Порой Женевьева спокойно и неторопливо, без малейшей досады, как пришла бы напомнить о светских обязанностях (надо навестить такого-то, он болен; не забудь, непременно напиши такому-то), поднимается в мой рабочий кабинет и говорит:

– Ты бы поболтал немножко с Беттиной. Она меня беспокоит. По-моему, ей это нужно, ты бы ей помог…

И только. Это говорится мимоходом, среди замечаний о том о сем, по возможности забавных, среди отзвуков окружающей жизни, которые она так мастерски собирает и преподносит мне: сын Тревуа без ума от своей молодой жены (они ездили на Балеарские острова, недавно вернулись), ничего не видит и не соображает, ходит как в тумане, того и гляди свалится с лесов… А сестра мадам Блан тоже расхворалась, лежит в постели и все приговаривает: «Куры мои, курочки… бедные мои курочки…» А Роза со вчерашнего дня дважды просила расчет, «потому как они меня совсем загрызли, мадам»: Робер и Полька нашли себе новую забаву – кусают ее за руку.

А меж тем во взгляде Женевьевы, на самом дне, меня подстерегает умело сдерживаемая тревога. Чуть заметный огонек, но его никак не погасить. «Да проснется ли он наконец, увидит ли ее? Разглядит ли что-нибудь в своей нескладной, ленивой дылде, в этой соне, которая только и знает, что купаться и жариться на солнце?.. Когда она была маленькая, был у нас вечный припев, и надоевший и забавный: „У-нашей-Беттины-опять-секреты“. Но теперь она скрывает уже не какую-нибудь простуду, о которой потом рассказываешь по телефону бабушке. Она скрывает жизнь. Чрезмерную стремительность, крестовые походы против несправедливости, попытки к бегству.

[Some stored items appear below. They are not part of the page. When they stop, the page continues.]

/-- One constructor per row of spec/opcode_table.json. -/
inductive Instr
  -- bundle level (R33, R176, R183)
  | emptyBundle (stop : Bool)
  | repeatHead (len : BitVec 3) (mword : W32)
  -- X and Y slots, family R (R86, R87)
  | add (g : Guard) (c : Cl) (d a b : BitVec 5) (w : BitVec 2)
  | sub (g : Guard) (c : Cl) (d a b : BitVec 5) (w : BitVec 2)
  | and (g : Guard) (c : Cl) (d a b : BitVec 5) (w : BitVec 2)
  | or (g : Guard) (c : Cl) (d a b : BitVec 5) (w : BitVec 2)
  | xor (g : Guard) (c : Cl) (d a b : BitVec 5) (w : BitVec 2)
  | andn (g : Guard) (c : Cl) (d a b : BitVec 5) (w : BitVec 2)
  | shl (g : Guard) (c : Cl) (d a b : BitVec 5) (w : BitVec 2)
  | shr (g : Guard) (c : Cl) (d a b : BitVec 5) (w : BitVec 2)
  | sra (g : Guard) (c : Cl) (d a b : BitVec 5) (w : BitVec 2)
  | rol (g : Guard) (d a b : BitVec 5) (w : BitVec 2)
  | mulX (g : Guard) (d a b : BitVec 5) (w : BitVec 2)
  | mulY (g : Guard) (d a b : BitVec 5) (w : BitVec 2)
  | mulh (g : Guard) (d a b : BitVec 5) (w : BitVec 2) (u : Bool)
  | minX (g : Guard) (d a b : BitVec 5) (w : BitVec 2) (u : Bool)
  | minY (g : Guard) (d a b : BitVec 5) (w : BitVec 2) (u : Bool)
  | maxX (g : Guard) (d a b : BitVec 5) (w : BitVec 2) (u : Bool)
  | maxY (g : Guard) (d a b : BitVec 5) (w : BitVec 2) (u : Bool)
  | lea (g : Guard) (d a b : BitVec 5) (f : BitVec 4)
  | sextX (g : Guard) (d a : BitVec 5) (w : BitVec 2)
  | sextY (g : Guard) (d a : BitVec 5) (w : BitVec 2)
  | zextX (g : Guard) (d a : BitVec 5) (w : BitVec 2)
  | zextY (g : Guard) (d a : BitVec 5) (w : BitVec 2)
  | clzX (g : Guard) (d a : BitVec 5) (w : BitVec 2)
  | clzY (g : Guard) (d a : BitVec 5) (w : BitVec 2)
  | ctz (g : Guard) (d a : BitVec 5) (w : BitVec 2)
  | popcX (g : Guard) (d a : BitVec 5) (w : BitVec 2)
  | popcY (g : Guard) (d a : BitVec 5) (w : BitVec 2)
  | movxy (g : Guard) (d a : BitVec 5) (w : BitVec 2)
  | movyx (g : Guard) (d a : BitVec 5) (w : BitVec 2)
  -- immediates, constants, bit fields (R88 to R90)
  | addi (g : Guard) (c : Cl) (d a : BitVec 5) (imm : BitVec 14)
  | andi (g : Guard) (c : Cl) (d a : BitVec 5) (imm : BitVec 14)
  | ori (g : Guard) (c : Cl) (d a : BitVec 5) (imm : BitVec 14)
  | xori (g : Guard) (c : Cl) (d a : BitVec 5) (imm : BitVec 14)
  | shli (g : Guard) (c : Cl) (d a : BitVec 5) (imm : BitVec 14)
  | shri (g : Guard) (c : Cl) (d a : BitVec 5) (imm : BitVec 14)
  | srai (g : Guard) (c : Cl) (d a : BitVec 5) (imm : BitVec 14)
  | muli (g : Guard) (d a : BitVec 5) (imm : BitVec 14)
  | liX (g : Guard) (d : BitVec 5) (imm : BitVec 19)
  | liY (g : Guard) (d : BitVec 5) (imm : BitVec 19)
  | lihX (g : Guard) (d : BitVec 5) (imm : BitVec 19)
  | lihY (g : Guard) (d : BitVec 5) (imm : BitVec 19)
  | bextX (g : Guard) (d a : BitVec 5) (pos len : BitVec 6)
  | bextY (g : Guard) (d a : BitVec 5) (pos len : BitVec 6)
  | bins (g : Guard) (d a : BitVec 5) (pos len : BitVec 6)
  -- compares, predicate logic, select (R91, R92)
  | cmpX (g : Guard) (pd : BitVec 4) (a b : BitVec 5) (cc : Cond) (w : BitVec 2)
  | cmpY (g : Guard) (pd : BitVec 4) (a b : BitVec 5) (cc : Cond) (w : BitVec 2)
  | cmpiX (g : Guard) (pd : BitVec 4) (a : BitVec 5) (cc : Cond) (imm : BitVec 11)
  | cmpiY (g : Guard) (pd : BitVec 4) (a : BitVec 5) (cc : Cond) (imm : BitVec 11)
  | plogX (g : Guard) (pd pa pb fn : BitVec 4)
  | plogY (g : Guard) (pd pa pb fn : BitVec 4)
  | selX (g : Guard) (d a b : BitVec 5) (ps : BitVec 4)
  | selY (g : Guard) (d a b : BitVec 5) (ps : BitVec 4)
  -- control transfer and system (R93 to R106, R341)
  | br (g : Guard) (off : BitVec 24)
  | call (g : Guard) (off : BitVec 24)
  | jr (g : Guard) (d a : BitVec 5)
  | ret (g : Guard)
  | mfsr (g : Guard) (d : BitVec 5) (sr : BitVec 14)
  | mtsr (g : Guard) (a : BitVec 5) (sr : BitVec 14)
  | setlc (g : Guard) (a : BitVec 5) (imm : BitVec 14)
  | rdfel (g : Guard) (d : BitVec 5)
  | clrfel (g : Guard)
  | yield (g : Guard)
  | halt (g : Guard)
  | trap (g : Guard) (n : BitVec 14)
  | eret (g : Guard)
  | uret (g : Guard)
  | chk (g : Guard) (a : BitVec 5) (off : BitVec 19)
  -- handles, layout and bond registers (R214, R215, R262, R309)
  | xlat (g : Guard) (h : BitVec 4) (a : BitVec 5) (perm : BitVec 3)
  | hdrop (g : Guard) (h : BitVec 4)
  | hmov (g : Guard) (h src : BitVec 4)
  | hinfo (g : Guard) (h : BitVec 4) (d : BitVec 5)
  | lset (g : Guard) (n : BitVec 3) (part : BitVec 2) (y : BitVec 5)
  | lget (g : Guard) (n : BitVec 3) (part : BitVec 2) (y : BitVec 5)
  | bset (g : Guard) (n : BitVec 3) (y : BitVec 5)
  | bget (g : Guard) (n : BitVec 3) (y : BitVec 5)
  -- L slot (R107, R224, R218, R221, R151 to R153, R234, R285, R290, R339)
  | ld (g : Guard) (cl : Cl) (t a : BitVec 5) (cls : BitVec 4) (w : BitVec 2) (off : BitVec 7)
  | ldz (g : Guard) (cl : Cl) (t a : BitVec 5) (cls : BitVec 4) (w : BitVec 2) (off : BitVec 7)
  | st (g : Guard) (cl : Cl) (t a : BitVec 5) (cls : BitVec 4) (w : BitVec 2) (off : BitVec 7)
  | ldS (g : Guard) (cl : Cl) (t a : BitVec 5) (cls : BitVec 4) (w : BitVec 2) (off : BitVec 7)
  | ldf (g : Guard) (cl : Cl) (t a : BitVec 5) (cls : BitVec 4) (w : BitVec 2) (off : BitVec 7)
  | ldfe (g : Guard) (cl : Cl) (t a : BitVec 5) (cls : BitVec 4) (w : BitVec 2) (off : BitVec 7)
  | ste (g : Guard) (cl : Cl) (t a : BitVec 5) (cls : BitVec 4) (w : BitVec 2) (off : BitVec 7)
  | tset (g : Guard) (cl : Cl) (t a : BitVec 5) (cls : BitVec 4) (w : BitVec 2) (off : BitVec 7)
  | tget (g : Guard) (cl : Cl) (t a : BitVec 5) (cls : BitVec 4) (w : BitVec 2) (off : BitVec 7)
  | ldh (g : Guard) (cl : Cl) (t : BitVec 5) (h : BitVec 4) (o : BitVec 5) (cls : BitVec 4) (w : BitVec 2) (disp : BitVec 3)
  | ldhz (g : Guard) (cl : Cl) (t : BitVec 5) (h : BitVec 4) (o : BitVec 5) (cls : BitVec 4) (w : BitVec 2) (disp : BitVec 3)
  | sth (g : Guard) (cl : Cl) (t : BitVec 5) (h : BitVec 4) (o : BitVec 5) (cls : BitVec 4) (w : BitVec 2) (disp : BitVec 3)
  | ldhS (g : Guard) (cl : Cl) (t : BitVec 5) (h : BitVec 4) (o : BitVec 5) (cls : BitVec 4) (w : BitVec 2) (disp : BitVec 3)
  | ldq (g : Guard) (q : BitVec 2) (h : BitVec 4) (o : BitVec 5) (cls : BitVec 4) (w : BitVec 2)
  | qpop (g : Guard) (cl : Cl) (t : BitVec 5) (q : BitVec 2)
  | ldv (g : Guard) (v a : BitVec 5) (cls : BitVec 4) (ew : BitVec 2) (off : BitVec 8)
  | stv (g : Guard) (v a : BitVec 5) (cls : BitVec 4) (ew : BitVec 2) (off : BitVec 8)
  | ldvh (g : Guard) (v : BitVec 5) (h : BitVec 4) (o : BitVec 5) (cls : BitVec 4) (ew : BitVec 2)
  | stvh (g : Guard) (v : BitVec 5) (h : BitVec 4) (o : BitVec 5) (cls : BitVec 4) (ew : BitVec 2)
  | ldvg (g : Guard) (v i a : BitVec 5) (cls : BitVec 4) (ew : BitVec 2)
  | stvs (g : Guard) (v i a : BitVec 5) (cls : BitVec 4) (ew : BitVec 2)
  | ldvm (g : Guard) (v : BitVec 5) (h : BitVec 4) (o : BitVec 5) (cls : BitVec 4)
  | ldvS (g : Guard) (v a : BitVec 5) (cls : BitVec 4) (ew : BitVec 2) (off : BitVec 8)
  | fenceC (g : Guard) (mask : BitVec 16) (scope : BitVec 4)
  | fenceBank (g : Guard) (mask : BitVec 16) (scope : BitVec 4)
  | stlink (g : Guard) (t : BitVec 5) (h : BitVec 4) (o : BitVec 5) (cls : BitVec 4)
  | ldlink (g : Guard) (t : BitVec 5) (h : BitVec 4) (o : BitVec 5) (cls : BitVec 4)
  -- V slot (R136 to R150)
  | vadd (g : Guard) (d a b : BitVec 5) (fmt : Fmt) (rnd : BitVec 3)
  | vsub (g : Guard) (d a b : BitVec 5) (fmt : Fmt) (rnd : BitVec 3)
  | vmul (g : Guard) (d a b : BitVec 5) (fmt : Fmt) (rnd : BitVec 3)
  | vfma (g : Guard) (d a b : BitVec 5) (fmt : Fmt) (rnd : BitVec 3)
  | vfms (g : Guard) (d a b : BitVec 5) (fmt : Fmt) (rnd : BitVec 3)
  | vmin (g : Guard) (d a b : BitVec 5) (fmt : Fmt) (sub : Bool)
  | vmax (g : Guard) (d a b : BitVec 5) (fmt : Fmt) (sub : Bool)
  | vabs (g : Guard) (d a : BitVec 5) (fmt : Fmt) (rnd : BitVec 3)
  | vneg (g : Guard) (d a : BitVec 5) (fmt : Fmt) (rnd : BitVec 3)
  | vand (g : Guard) (d a b : BitVec 5)
  | vor (g : Guard) (d a b : BitVec 5)
  | vxor (g : Guard) (d a b : BitVec 5)
  | vandn (g : Guard) (d a b : BitVec 5)
  | vshl (g : Guard) (d a b : BitVec 5) (fmt : Fmt)
  | vshr (g : Guard) (d a b : BitVec 5) (fmt : Fmt)
  | vsra (g : Guard) (d a b : BitVec 5) (fmt : Fmt)
  | vcmp (g : Guard) (pd : BitVec 4) (a b : BitVec 5) (cc : VCond) (fmt : Fmt)
  | vsel (g : Guard) (d a b : BitVec 5) (ps : BitVec 4)
  | vdiv (g : Guard) (d a b : BitVec 5) (fmt : Fmt) (rnd : BitVec 3)
  | vsqrt (g : Guard) (d a : BitVec 5) (fmt : Fmt) (rnd : BitVec 3)
  | vrsqrt (g : Guard) (d a : BitVec 5) (fmt : Fmt) (rnd : BitVec 3)
  | vexp2 (g : Guard) (d a : BitVec 5)
  | vcvt (g : Guard) (d a : BitVec 5) (src dst : Fmt) (rnd : BitVec 3)
  | vpack (g : Guard) (d a : BitVec 5) (src dst : Fmt) (hs : BitVec 3) (rnd : BitVec 3)
  | vunpk (g : Guard) (d a : BitVec 5) (src dst : Fmt) (hs : BitVec 3) (rnd : BitVec 3)
  | vredadd (g : Guard) (d a : BitVec 5) (fmt : Fmt) (grp : BitVec 2) (rnd : BitVec 3)
  | vredmax (g : Guard) (d a : BitVec 5) (fmt : Fmt) (grp : BitVec 2)
  | vredmin (g : Guard) (d a : BitVec 5) (fmt : Fmt) (grp : BitVec 2)
  | vperm (g : Guard) (d a b : BitVec 5)
  | vbcast (g : Guard) (d y : BitVec 5) (fmt : Fmt)
  | vmerge (g : Guard) (d a b : BitVec 5) (fmt : Fmt) (mode : BitVec 2)
  | vscan (g : Guard) (d a b : BitVec 5) (fmt : Fmt) (sub : BitVec 2) (rnd : BitVec 3)
  | agen (g : Guard) (d a b y : BitVec 5)
  | vext (g : Guard) (d y : BitVec 5) (lane : BitVec 6) (fmt : Fmt)
  | vins (g : Guard) (d y : BitVec 5) (lane : BitVec 6) (fmt : Fmt)
  | viota (g : Guard) (d y : BitVec 5) (lane : BitVec 6)
  | vmov (g : Guard) (d a : BitVec 5)
  | vclz (g : Guard) (d a : BitVec 5) (fmt : Fmt)
  | vpopc (g : Guard) (d a : BitVec 5) (fmt : Fmt)
  -- M and S slots (R168, R169, R172, R173, R175, R311, R315)
  | mma (g : Guard) (ac a b : BitVec 5) (fmt : Fmt) (ca dm : Bool) (sp : BitVec 3)
  | mmaz (g : Guard) (ac a b : BitVec 5) (fmt : Fmt) (ca dm : Bool) (sp : BitVec 3)
  | mcon (g : Guard) (ac : BitVec 5) (wc bd : BitVec 3) (y : BitVec 5) (fmt : Fmt)
  | mrot (g : Guard) (ac : BitVec 5) (k : BitVec 6)
  | mdrain (g : Guard) (ac y : BitVec 5) (fmt : Fmt) (sc : BitVec 4) (cmp : Bool) (rnd : BitVec 3)
  | mzero (g : Guard) (ac : BitVec 5)
  | mldac (g : Guard) (ac y : BitVec 5)
  | mstac (g : Guard) (ac y : BitVec 5)
  | mhld (g : Guard) (y : BitVec 5) (k : BitVec 6)
  | mdmap (g : Guard) (y : BitVec 5) (k : BitVec 6)
  | mdclr (g : Guard)
  | mord (g : Guard) (ac : BitVec 5) (bd : BitVec 3) (y : BitVec 5)
  | macv (g : Guard) (ac y v : BitVec 5) (row : BitVec 6)
  | mvac (g : Guard) (ac y v : BitVec 5) (row : BitVec 6)
  | mcopy (g : Guard) (ac src : BitVec 5) (t : Bool)
  | sld (g : Guard) (sc : BitVec 4) (a : BitVec 5) (cls : BitVec 4) (off : BitVec 11)
  | sldh (g : Guard) (sc h : BitVec 4) (o : BitVec 5) (cls : BitVec 4)
  | sbc (g : Guard) (sc : BitVec 4) (y : BitVec 5)
  | sst (g : Guard) (sc : BitVec 4) (a : BitVec 5) (cls : BitVec 4) (off : BitVec 11)
  -- E slot (R51, R52; chapters 08, 11, 13, 14, 16, 21)
  | copy (g : Guard) (k : KE) (st : Bool) (h : BitVec 4) (q : BitVec 3)
  | copyg (g : Guard) (k : KE) (st : Bool) (h : BitVec 4) (q : BitVec 3)
  | copyx (g : Guard) (k : KE) (st : Bool) (h : BitVec 4) (q : BitVec 3)
  | binacq (g : Guard) (r : EYF) (q : BitVec 3)
  | binrel (g : Guard) (k : KE) (q : BitVec 3)
  | waitany (g : Guard) (r : EYF) (q : BitVec 3)
  | binst (g : Guard) (r : EYF) (q : BitVec 3)
  | binkill (g : Guard) (k : KE) (q : BitVec 3)
  | kwait (g : Guard) (ka kb kc : BitVec 4)
  | kjoin (g : Guard) (k : KE)
  | kpoll (g : Guard) (d : BitVec 5) (pd ka : BitVec 4)
  | uiarm (g : Guard) (ka : BitVec 4)
  | uidis (g : Guard) (ka : BitVec 4)
  | walk (g : Guard) (k : KE) (f : BitVec 2) (wc : BitVec 3) (q : BitVec 3)
  | wnext (g : Guard) (r : EYF) (wc : BitVec 3) (q : BitVec 3)
  | wstop (g : Guard) (k : KE) (wc : BitVec 3)
  | wsave (g : Guard) (k : KE) (wc : BitVec 3) (q : BitVec 3)
  | wrest (g : Guard) (k : KE) (wc : BitVec 3) (q : BitVec 3)
  | wbudget (g : Guard) (k : KE) (wc : BitVec 3) (q : BitVec 3)
  | chain (g : Guard) (k : KE) (f : BitVec 2) (wc : BitVec 3) (q : BitVec 3)
  | bank (g : Guard) (k : KE) (h : BitVec 4) (q : BitVec 3)
  | fbind (g : Guard) (kd : BitVec 4) (snd : Bool) (n : BitVec 4) (q : BitVec 3)
  | funbind (g : Guard) (kd n : BitVec 4)
  | xfer (g : Guard) (k : KE) (get : Bool) (h : BitVec 4) (q : BitVec 3)
  | lalloc (g : Guard) (r : EYF) (q : BitVec 3)
  | lallocM (g : Guard) (r : EYF) (q : BitVec 3)
  | lfree (g : Guard) (k : KE) (q : BitVec 3)
  | latom (g : Guard) (r : EYF) (wide : Bool) (op : LatomOp) (q : BitVec 3)
  | bar (g : Guard) (k : KE) (q : BitVec 3)
  | barw (g : Guard) (k : KE) (q : BitVec 3)
  | semadd (g : Guard) (r : EYF) (cls : BitVec 4) (q : BitVec 3)
  | semcas (g : Guard) (r : EYF) (cls : BitVec 4) (q : BitVec 3)
  | semwait (g : Guard) (k : KE) (eq : Bool) (cls : BitVec 4) (q : BitVec 3)
  | semrd (g : Guard) (r : EYF) (cls : BitVec 4) (q : BitVec 3)
  | launch (g : Guard) (k : KE) (hf : Bool) (hn : BitVec 4) (q : BitVec 3)
  | retire (g : Guard) (ka kb kc : BitVec 4)
  -- events of results, queues and engines (R17, R20, R160, R161, R170, R214, R221, R253, R254, R267)
  | resultArrival (c i : Nat)
  | translationWalkDone (c i : Nat)
  | queuedLoadArrival (c q i : Nat)
  | mQueueEntry (id : Nat)
  | mCommandStart (id : Nat)
  | mCommandComplete (id : Nat)
  | eQueueEntry (id : Nat)
  | eCommandStart (id : Nat)
  | copyComplete (id : Nat)
  | gleanerHop (id : Nat)
  | bankComplete (id : Nat)
  | xferComplete (id : Nat)
  | launchSnapshot (id : Nat)
  | semwaitTest (id : Nat)
  | userInterruptTaken (c : Nat)
  | trapTaken (c : Nat)
  -- dispatcher, instances, invalidation, pre-emption (R192 to R200, R220, R342 to R344)
  | instancePlacement (id : Nat)
  | singleResnapshot (id : Nat)
  | contextPartEnd (c : Nat)
  | instanceEnd (id : Nat)
  | invalidationAck (id : Nat)
  | preemptSave (id : Nat)
  | resumePlacement (id : Nat)
  -- loft, fabric, barriers, host reads (R219, R360, R361, R365, R371, R374)
  | loftRefusal (c id : Nat)
  | fifoWordDelivery (id : Nat)
  | barrierReport (id : Nat)
  | barrierRelease (id : Nat)
  | hostReadCompletion (c i : Nat) (err : Option (BitVec 2))
  -- reset, start, power and host accesses (R387 to R399)
  | start (rep : StartReport)
  -- reeve mailbox commands (R391)
  | setdev (m : Mail)
  | setroot (m : Mail)
  | settvec (m : Mail)
  | inval (m : Mail)
  | semten (m : Mail)
  | quota (m : Mail)
  | preempt (m : Mail)
  | resume (m : Mail)
  | kill (m : Mail)
  | planelost (m : Mail)
  | planeclr (m : Mail)
  | faultrec (m : Mail)
  | attest (m : Mail)
  | recover (m : Mail)
  | hbmload (m : Mail)
  -- late exact results, stores, PCI Express configuration (R17, R219, R233)
  | exactResultArrival (c i : Nat)
  | storePerformed (c id : Nat)
  -- steps that only the agenda asks for, or that a bundle makes itself (R17, R176, R183, R194, R196, R219, R360, R387 to R399);
  -- they stand last because compiled code can build no constructor beyond the 245th with fields
  | repetition
  | insertedCycle
  | slackWindowFreeze (c : Nat)
  | exactResultFreeze (c : Nat)
  | pendingLevelAging (id : Nat)
  | crossDieWaitExpiry (id : Nat)
  | packetReceive (src : Sender) (chan seq : Nat) (stomp : Bool) (pay : Payload)
  | endToEndResend (peer chan : Nat)
  | completionTimeout (c i : Nat)
  | powerOnReset
  | conventionalReset
  | functionLevelReset
  | startTimeout (step : Nat)
  | thermalTrip (die : Nat)
  | clockThrottle (power : BitVec 12) (tmax : BitVec 8)
  | clockRestore (power : BitVec 12) (tmax : BitVec 8)
  | plimWrite (v : W64)
  | hflagWrite (v : W64)
  | bar0RegisterWrite (off : Nat) (v : W64)
  | plainViewAccess (die off : Nat) (wide : Bool) (data : Option W64)
  | fillViewWrite (die off : Nat) (wide : Bool) (data : W64)
  | fillViewRead (die off : Nat) (wide : Bool)
  | unsupportedBar2Access (die off size : Nat)
  | deviceControl2Write (v : BitVec 16)
  deriving DecidableEq, Repr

В ней пробуждаются несбыточные мечты, гнев и ярость, и мы больше не находим всему этому названия; слова, которые мы подбираем, так глупы, что уж лучше молчать. Так пусть же он что-нибудь сделает, ведь он мужчина! Мужчина, у которого есть и усы, и одиночество, и собака, и часы тишины. Уж, наверно, ему все дается легче, не то что мне. Чем он, собственно, мучается? Отчего он одеревенел, какие тревоги его изводят? Вот у меня нет времени нянчиться с моими тревогами. Приходится выбирать, что важнее. Сейчас главная моя забота – Беттина. Опрометчивый новобранец, она вырвалась вперед, за линию нашей обороны, застряла среди колючей проволоки и теперь безмолвно умоляет, чтобы мы пришли ей на выручку. Да, я знаю, за мазут еще не плачено, твоя работа не двигается, жара донимает, Бишурль тебя подвел. Да еще эти боли в левом боку. Ты ведь давно боишься смерти! Но я не затем сюда поднялась, чтобы увязнуть в твоих огорчениях. Я пришла поговорить с тобой (право, давно пора) о твоей дочке, о Беттине… Ей шестнадцать лет, и мне совсем не нравится, какими глазами она смотрит на мир. Слышишь ли ты меня, когда я молчу? Неужели ты бы понял скорее, если бы я принялась ломать себе руки?..»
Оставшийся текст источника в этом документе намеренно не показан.